The Affordable Care Act (ACA) created an entirely new marketplace for individual health insurance through three key reforms: a prohibition against charging more for premiums based on subscribers’ health status or risk, providing substantial subsidies for millions of people to purchase individual coverage, and an “exchange” structure that facilitates comparison shopping among insurance plans. In addition, the ACA limits the percentage of premiums insurers can devote to profit and administrative expenses and requires state or federal regulators to evaluate any rate increases requested by insurers.

Because the ACA transformed the market so fundamentally, it is no surprise that the transition was not entirely smooth.1 Because insurers lacked experience with these market conditions, they were uncertain about how to price their products2 and some had significant losses.3 A number of newly established insurers that focused on the individual market went out of business entirely4 and a substantial number of others decided to leave the individual market.5Others, however, appear to be thriving.6

Overall, insurers lost money in the ACA’s individual market in each of the first three years. To date, 2015 has been the worst year, but some insurers did better than others.7 To better understand this varied financial performance, this issue brief analyzes financial data for 2015 reported by insurers from 48 states and D.C. to the Centers for Medicare and Medicaid Services (CMS).8 It is important to analyze marketwide financial performance because the experience in particular states or among specific insurers may not represent conditions generally. Lessons from better-performing parts of the market in the ACA’s most difficult year could help improve areas with worse performance and encourage the adoption of policies that avoid future market turmoil.

We focus on data for “qualified health plans” (QHPs) — that is, products that insurers are certified to sell through the ACA’s “marketplace” exchange. Although insurers also sell QHPs outside the exchanges, premium subsidies are available only for plans sold on the exchanges. Thus, the exchanges account for over three-fourths of QHP sales.9 For insurers to be willing to participate in the exchanges, they must be able to achieve adequate financial results. In turn, their participation is critical to providing coverage and choice to the millions of Americans who are eligible for subsidized insurance.

Based on our analysis of “credible” insurers (i.e., those with more than 1,000 members), we find that QHPs suffered losses of 10 percent overall in 2015. The top quarter of insurers had profits of 7 percent while the bottom quarter had losses of 37 percent.

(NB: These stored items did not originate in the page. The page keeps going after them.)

-- ==== Sys2Proof/Laws/State.lean ====
section
/-!
SUPPORT. Laws of the state's updates: what each named update leaves alone, and what is read back after it.
-/
namespace Sys2Proof.Machine

/-! ### Records read back -/

@[simp] theorem hartOf_setHart (s : State) (h : Nat) (r : Hart) : hartOf (setHart s h r) h = r := by simp [hartOf, setHart]
theorem hartOf_setHart_other (s : State) {h k : Nat} (r : Hart) (hk : k ≠ h) : hartOf (setHart s h r) k = hartOf s k := by
  simp [hartOf, setHart, aget_aput_other _ _ _ hk]
@[simp] theorem coreOf_setCore (s : State) (c : Nat) (r : CoreSt) : coreOf (setCore s c r) c = r := by simp [coreOf, setCore]
theorem coreOf_setCore_other (s : State) {c k : Nat} (r : CoreSt) (hk : k ≠ c) : coreOf (setCore s c r) k = coreOf s k := by
  simp [coreOf, setCore, aget_aput_other _ _ _ hk]
@[simp] theorem gangOf_setGang (s : State) (g : Nat) (r : Gang) : gangOf (setGang s g r) g = r := by simp [gangOf, setGang]
@[simp] theorem dieOf_setDie (s : State) (d : Nat) (r : DieSt) : dieOf (setDie s d r) d = r := by simp [dieOf, setDie]

@[simp] theorem setHart_setHart (s : State) (h : Nat) (r q : Hart) : setHart (setHart s h r) h q = setHart s h q := by
  simp [setHart]
@[simp] theorem setCore_setCore (s : State) (c : Nat) (r q : CoreSt) : setCore (setCore s c r) c q = setCore s c q := by
  simp [setCore]
@[simp] theorem setGang_setGang (s : State) (g : Nat) (r q : Gang) : setGang (setGang s g r) g q = setGang s g q := by
  simp [setGang]

@[simp] theorem hartOf_updHart (s : State) (h : Nat) (f : Hart → Hart) : hartOf (updHart s h f) h = f (hartOf s h) := by
  simp [updHart]
theorem hartOf_updHart_other (s : State) {h k : Nat} (f : Hart → Hart) (hk : k ≠ h) :
    hartOf (updHart s h f) k = hartOf s k := by simp [updHart, hartOf_setHart_other _ _ hk]
@[simp] theorem updHart_updHart (s : State) (h : Nat) (f g : Hart → Hart) :
    updHart (updHart s h f) h g = updHart s h fun r => g (f r) := by simp [updHart]
@[simp] theorem coreOf_updCore (s : State) (c : Nat) (f : CoreSt → CoreSt) : coreOf (updCore s c f) c = f (coreOf s c) := by
  simp [updCore]
theorem coreOf_updCore_other (s : State) {c k : Nat} (f : CoreSt → CoreSt) (hk : k ≠ c) :
    coreOf (updCore s c f) k = coreOf s k := by simp [updCore, coreOf_setCore_other _ _ hk]
@[simp] theorem updCore_updCore (s : State) (c : Nat) (f g : CoreSt → CoreSt) :
    updCore (updCore s c f) c g = updCore s c fun r => g (f r) := by simp [updCore]

@[simp] theorem coreOf_setHart (s : State) (h c : Nat) (r : Hart) : coreOf (setHart s h r) c = coreOf s c := rfl
@[simp] theorem coreOf_updHart (s : State) (h c : Nat) (f : Hart → Hart) : coreOf (updHart s h f) c = coreOf s c := rfl
@[simp] theorem hartOf_setCore (s : State) (h c : Nat) (r : CoreSt) : hartOf (setCore s c r) h = hartOf s h := rfl
@[simp] theorem hartOf_updCore (s : State) (h c : Nat) (f : CoreSt → CoreSt) : hartOf (updCore s c f) h = hartOf s h := rfl
@[simp] theorem hartOf_setGang (s : State) (h g : Nat) (r : Gang) : hartOf (setGang s g r) h = hartOf s h := rfl
@[simp] theorem hartOf_updGang (s : State) (h g : Nat) (f : Gang → Gang) : hartOf (updGang s g f) h = hartOf s h := rfl
@[simp] theorem coreOf_setGang (s : State) (c g : Nat) (r : Gang) : coreOf (setGang s g r) c = coreOf s c := rfl
@[simp] theorem coreOf_updGang (s : State) (c g : Nat) (f : Gang → Gang) : coreOf (updGang s g f) c = coreOf s c := rfl
@[simp] theorem hartOf_updIo (s : State) (h : Nat) (f : Io → Io) : hartOf (updIo s f) h = hartOf s h := rfl
@[simp] theorem coreOf_updIo (s : State) (c : Nat) (f : Io → Io) : coreOf (updIo s f) c = coreOf s c := rfl
@[simp] theorem hartOf_updDie (s : State) (h d : Nat) (f : DieSt → DieSt) : hartOf (updDie s d f) h = hartOf s h := rfl
@[simp] theorem coreOf_updDie (s : State) (c d : Nat) (f : DieSt → DieSt) : coreOf (updDie s d f) c = coreOf s c := rfl
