-- ==== Sys2Proof/Tests/Slice0.lean ====
section
/-! SUPPORT. Tests: words written out by hand from the encodings of spec/05 and of the RISC-V manual, terms that the well-formedness check
refuses, and for the obligations concrete states that meet their hypotheses together. Expected results come from the spec's tables. -/

namespace Sys2Proof.Tests
open Sys2Proof.Machine

set_option maxRecDepth 16000

/-! ### Decoding -/

/-- Words laid out by hand after spec/05 R81, Table 5-3. -/
theorem test_decode_vector_integer_1 :
    decode 0x0354838B = .ok (.vaddVv 1 21 9 7) ∧
    decode 0x04D21E8B = .ok (.vaddVx 2 13 4 29) ∧
    decode 0x052FA88B = .ok (.vaddVi 2 18 31 17) ∧
    decode 0x0BFA868B = .ok (.vsubVv 1 31 21 13) ∧
    decode 0x0A25970B = .ok (.vsubVx 1 2 11 14) ∧
    decode 0x0C3D210B = .ok (.vsubVi 2 3 26 2) ∧
    decode 0x158E858B = .ok (.vmulVv 2 24 29 11) ∧
    decode 0x15E9980B = .ok (.vmulVx 2 30 19 16) ∧
    decode 0x131AA10B = .ok (.vmulVi 1 17 21 2) ∧
    decode 0x1D7DC58B = .ok (.vmulhVv 2 23 27 true 11) ∧
    decode 0x1E425B0B = .ok (.vmulhVx 3 4 4 true 22) ∧
    decode 0x2587848B = .ok (.vmaccVv 2 24 15 9) ∧
    decode 0x23C7988B = .ok (.vmaccVx 1 28 15 17) ∧
    decode 0x27DCA08B = .ok (.vmaccVi 3 29 25 1) ∧
    decode 0x2F85438B = .ok (.vminVv 3 24 10 true 7) ∧
    decode 0x2F6A1A0B = .ok (.vminVx 3 22 20 false 20) ∧
    decode 0x2B23AB8B = .ok (.vminVi 1 18 7 false 23) ∧
    decode 0x3620878B = .ok (.vmaxVv 3 2 1 false 15) ∧
    decode 0x35B31A0B = .ok (.vmaxVx 2 27 6 false 20) ∧
    decode 0x378E6E0B = .ok (.vmaxVi 3 24 28 true 28) := by
  decide

/-- Words laid out by hand after spec/05 R81, Table 5-3. -/
theorem test_decode_vector_integer_2 :
    decode 0x3D1A0B8B = .ok (.vandVv 2 17 20 23) ∧
    decode 0x3A869B8B = .ok (.vandVx 1 8 13 23) ∧
    decode 0x3F672E8B = .ok (.vandVi 3 22 14 29) ∧
    decode 0x4519898B = .ok (.vorVv 2 17 19 19) ∧
    decode 0x44DE1C0B = .ok (.vorVx 2 13 28 24) ∧
    decode 0x4734A58B = .ok (.vorVi 3 19 9 11) ∧
    decode 0x4E258D8B = .ok (.vxorVv 3 2 11 27) ∧
    decode 0x4B8D120B = .ok (.vxorVx 1 24 26 4) ∧
    decode 0x4D022E0B = .ok (.vxorVi 2 16 4 28) ∧
    decode 0x573A850B = .ok (.vshlVv 3 19 21 10) ∧
    decode 0x557B198B = .ok (.vshlVx 2 23 22 19) ∧
    decode 0x52EBA98B = .ok (.vshlVi 1 14 23 19) ∧
    decode 0x5E134C8B = .ok (.vshrVv 3 1 6 true 25) ∧
    decode 0x5F5A5B8B = .ok (.vshrVx 3 21 20 true 23) ∧
    decode 0x5A7A680B = .ok (.vshrVi 1 7 20 true 16) := by
  decide

/-- Words laid out by hand after spec/05 R81, Table 5-3. -/
theorem test_decode_vector_compare_to_reduce :
    decode 0x65144E0B = .ok (.vcmpVv 2 17 8 true .le 4) ∧
    decode 0x64BC9B0B = .ok (.vcmpVx 2 11 25 false .lt 6) ∧
    decode 0x65446F8B = .ok (.vcmpVi 2 20 8 true .le 7) ∧
    decode 0x6ABC848B = .ok (.vselVv 1 11 25 9) ∧
    decode 0x6A35118B = .ok (.vselVx 1 3 10 3) ∧
    decode 0x6BCF288B = .ok (.vselVi 1 28 30 17) ∧
    decode 0x73C8040B = .ok (.vclipVv 1 28 16 false 8) ∧
    decode 0x76889B0B = .ok (.vclipVx 3 8 17 false 22) ∧
    decode 0x7510E30B = .ok (.vclipVi 2 17 1 true 6) ∧
    decode 0x7B01A08B = .ok (.vwcvt 1 16 .w64 false 1) ∧
    decode 0x83C1A60B = .ok (.vredi 1 28 .minu 12) := by
  decide

/-- Words laid out by hand after spec/05 R81, Table 5-3. -/
theorem test_decode_vector_move :
    decode 0x8F731A0B = .ok (.vslupVx 3 23 6 20) ∧
    decode 0x8F54AE8B = .ok (.vslupVi 3 21 9 29) ∧
    decode 0x93D2110B = .ok (.vsldnVx 1 29 4 2) ∧
    decode 0x930CA10B = .ok (.vsldnVi 1 16 25 2) ∧
    decode 0x9F0C080B = .ok (.vperm 3 16 24 16) ∧
    decode 0xA6C0A68B = .ok (.vcmpr 3 12 1 13) ∧
    decode 0xAF22210B = .ok (.vxpnd 3 18 4 2) ∧
    decode 0xB400AE0B = .ok (.viota 2 1 28) ∧
    decode 0xBC08138B = .ok (.vbcstVx 2 16 7) ∧
    decode 0xBC02A28B = .ok (.vbcstVi 2 5 5) ∧
    decode 0xC0D04F0B = .ok (.vmvxs 13 true 30) ∧
    decode 0xC80C940B = .ok (.vmvsx 25 8) ∧
    decode 0xD64F4E0B = .ok (.vscan 3 4 30 true 28) := by
  decide

/-- Words laid out by hand after spec/05 R81, Table 5-3. -/
theorem test_decode_predicates :
    decode 0xDC23728B = .ok (.plog 2 2 6 .xnor 5) ∧
    decode 0xE400820B = .ok (.pbrk 2 1 false 4) ∧
    decode 0xEA038C8B = .ok (.pcnt 1 7 25) ∧
    decode 0xEE00950B = .ok (.pfirst 3 1 10) ∧
    decode 0xF600B18B = .ok (.pset 3 1 .bits 3) ∧
    decode 0xFE030C8B = .ok (.pmovToVector 3 6 25) ∧
    decode 0xFC80130B = .ok (.pmovToPredicate 2 8 6) := by
  decide

/-- Words laid out by hand after spec/05 R83, Table 5-4. -/
theorem test_decode_vector_float_1 :
    decode 0x0598072B = .ok (.vfaddVv 2 25 16 14) ∧
    decode 0x058A9D2B = .ok (.vfaddVf 2 24 21 26) ∧
    decode 0x06B226AB = .ok (.vfaddVx 3 11 4 13) ∧
    decode 0x0E998B2B = .ok (.vfsubVv 3 9 19 22) ∧
    decode 0x0C909F2B = .ok (.vfsubVf 2 9 1 30) ∧
    decode 0x0E80A12B = .ok (.vfsubVx 3 8 1 2) ∧
    decode 0x16F189AB = .ok (.vfmulVv 3 15 3 19) ∧
    decode 0x13CF972B = .ok (.vfmulVf 1 28 31 14) ∧
    decode 0x12632A2B = .ok (.vfmulVx 1 6 6 20) ∧
    decode 0x1A3802AB = .ok (.vfmaVv 1 3 16 false 5) ∧
    decode 0x1D1E5EAB = .ok (.vfmaVf 2 17 28 true 29) ∧
    decode 0x1AAF67AB = .ok (.vfmaVx 1 10 30 true 15) ∧
    decode 0x26E70FAB = .ok (.vfminVv 3 14 14 31) ∧
    decode 0x252619AB = .ok (.vfminVf 2 18 12 19) ∧
    decode 0x2313A82B = .ok (.vfminVx 1 17 7 16) ∧
    decode 0x2F1587AB = .ok (.vfmaxVv 3 17 11 15) ∧
    decode 0x2BF6982B = .ok (.vfmaxVf 1 31 13 16) ∧
    decode 0x2A13A22B = .ok (.vfmaxVx 1 1 7 4) ∧
    decode 0x36DE0BAB = .ok (.vfdivVv 3 13 28 23) ∧
    decode 0x34B81BAB = .ok (.vfdivVf 2 11 16 23) := by
  decide

/-- Words laid out by hand after spec/05 R83, Table 5-4. -/
theorem test_decode_vector_float_2 :
    decode 0x338C2AAB = .ok (.vfdivVx 1 24 24 21) := by
  decide

/-- Words laid out by hand after spec/05 R83, Table 5-4. -/
theorem test_decode_vector_float_rest :
    decode 0x3CF00E2B = .ok (.vfsqrt 2 15 28) ∧
    decode 0x468005AB = .ok (.vfrsqe 3 8 11) ∧
    decode 0x4CF00D2B = .ok (.vfexp2e 2 15 26) ∧
    decode 0x550D85AB = .ok (.vfcmpVv 2 16 27 .lt 3) ∧
    decode 0x54D59B2B = .ok (.vfcmpVf 2 13 11 .le 6) ∧
    decode 0x5779ACAB = .ok (.vfcmpVx 3 23 19 .un 1) ∧
    decode 0x5B208CAB = .ok (.vfsgn 1 18 .neg 25) ∧
    decode 0x641A58AB = .ok (.vfcvt 2 1 .pe3 .sr 17) ∧
    decode 0x6A810C2B = .ok (.vredf 1 8 .min .rne 24) ∧
    decode 0x70200C2B = .ok (.vtagg 2 24) ∧
    decode 0x7804AA2B = .ok (.vtags 9 20) := by
  decide

/-- Words laid out by hand after spec/05 R83, Tables 5-2 and 5-4. -/
theorem test_decode_set_length :
    decode 0x81BF082B = .ok (.vsetvl 27 30 16) ∧
    decode 0x3B5EF92B = .ok (.vsetvli 949 29 18) := by
  decide

/-- Words laid out by hand after spec/05 R85, Table 5-5. -/
theorem test_decode_vector_memory :
    decode 0x060D5DDB = .ok (.vld 3 26 true true 27) ∧
    decode 0x0FF1565B = .ok (.vlds 3 31 2 true true 12) ∧
    decode 0x170BACDB = .ok (.vldx 3 16 23 false true 25) ∧
    decode 0x1843015B = .ok (.vldsr 4 6 2) ∧
    decode 0x26058EDB = .ok (.vst 3 11 false 29) ∧
    decode 0x2ECA8CDB = .ok (.vsts 3 12 21 false 25) ∧
    decode 0x378325DB = .ok (.vstx 3 24 6 true 11) ∧
    decode 0x3C4CCFDB = .ok (.vamo 2 4 25 .minu 31) ∧
    decode 0x47C5A3DB = .ok (.vred 3 28 11 .min 7) := by
  decide

/-- Words laid out by hand after spec/05 R85, Table 5-5. -/
theorem test_decode_copies_and_streams :
    decode 0x492587DB = .ok (.cpy 18 11 false 15) ∧
    decode 0x484A1B5B = .ok (.cpys 4 20 false false 22) ∧
    decode 0x5000005B = .ok (.cpyw) ∧
    decode 0x5866805B = .ok (.sqcmd 6 13) ∧
    decode 0x60300F5B = .ok (.sqwait 3 30) := by
  decide

/-- Words laid out by hand after spec/05 R86, Table 5-6. -/
theorem test_decode_matrix :
    decode 0x08F40A7B = .ok (.mma 2 1 7 8 20) ∧
    decode 0x2D50067B = .ok (.mmaTile 3 2 5 0 12) ∧
    decode 0x45440A7B = .ok (.mmas 1 2 4 8 20) ∧
    decode 0x6D12067B = .ok (.mmasTile 3 2 1 4 12) ∧
    decode 0x8040007B = .ok (.mzero 4) ∧
    decode 0xA8170C7B = .ok (.mrda 2 1 14 24) ∧
    decode 0xC8788C7B = .ok (.mwra 2 7 17 24) ∧
    decode 0xE017807B = .ok (.mtcw 1 15) := by
  decide

/-- Words laid out by hand after spec/05 R87, Table 5-7. -/
theorem test_decode_chains_and_queues :
    decode 0x001F907B = .ok (.chcfg 1 31) ∧
    decode 0x0228907B = .ok (.chaim 2 17) ∧
    decode 0x043F107B = .ok (.chrun 3 30) ∧
    decode 0x0620147B = .ok (.chwait 2 8) ∧
    decode 0x0830127B = .ok (.chst 3 4) ∧
    decode 0x0A30107B = .ok (.chdrn 3) ∧
    decode 0x0C20107B = .ok (.chbrk 2) ∧
    decode 0x0E29907B = .ok (.chsav 2 19) ∧
    decode 0x1011907B = .ok (.chld 1 3) ∧
    decode 0x2075107B = .ok (.qpush 7 10) ∧
    decode 0x2250187B = .ok (.qpop 5 16) ∧
    decode 0x24601EFB = .ok (.qpeek 6 29) ∧
    decode 0x26C01BFB = .ok (.qstat 12 23) := by
  decide

/-- Words laid out by hand after spec/05 R87, Tables 5-7 and 5-8. -/
theorem test_decode_synchronization :
    decode 0x01A62D7B = .ok (.acq .bank .try 12 26) ∧
    decode 0x02CE207B = .ok (.rel .die 28) ∧
    decode 0x0415A5FB = .ok (.bindr 1 11 11) ∧
    decode 0x060C207B = .ok (.unbindr 24) ∧
    decode 0x08A0207B = .ok (.fencex .gang .rel) ∧
    decode 0x0A16207B = .ok (.bari 1 12) ∧
    decode 0x0C1027FB = .ok (.bara false 1 15) ∧
    decode 0x0E68207B = .ok (.barw true 2 16) ∧
    decode 0x1030277B = .ok (.baraw false 3 14) ∧
    decode 0x1203207B = .ok (.monarm 6) ∧
    decode 0x140AACFB = .ok (.mwait 21 25) ∧
    decode 0x1610207B = .ok (.bfence true) := by
  decide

This indicates that some insurers were able to adjust to the ACA’s new market rules much better than others. Because financial performance has improved substantially since then,10 the ability of some insurers to achieve acceptable results even in the ACA’s worst year confirms analyses by the Congressional Budget Office and the former White House Council of Economic Advisors that the ACA’s market structure is sustainable, if properly supported by administrative policy.11

Study Findings

Variation in Profitability

We identified 214 insurers across different states in 2015 with more than 1,000 members in QHPs. Overall, these insurers’ marketplace plans did not fare well in 2015. As shown in Exhibit 1, across the ACA market as a whole, insurers lost almost 10 percent of premiums from their QHP products, amounting to a loss of $33 per member per month (pmpm). This compares with a 6 percent loss overall in 2014 (or $19 pmpm; data not shown). Losses were large in 2015, even after accounting for substantial reinsurance payments of $45 pmpm (or 13% of premium) that insurers received to help offset higher-cost patients. Without these reinsurance payments, losses would have totaled $78 pmpm.

Although insurers’ losses were substantial, they were not as dismal as some pessimistic analysts had projected.12Moreover, some insurers did substantially better than the market overall. Dividing insurers into quartiles based on profitability,13 the top quarter generated rather handsome profits overall of 7 percent, amounting to $25 pmpm — $58 pmpm better than the market average. These profits resulted from two key factors: somewhat higher QHP premiums of $20 pmpm over the market average, coupled with somewhat lower net medical costs of $39 pmpm less than the market average. Better-performing insurers received the same amount of help from reinsurance and risk adjustment as the average insurers. This illustrates that although their medical claims were somewhat lower than the market average, the better-performing insurers did not have substantially healthier enrollees.14 Instead, they appear to have done a better job of either anticipating QHP subscribers’ true medical costs or of controlling those costs (or both).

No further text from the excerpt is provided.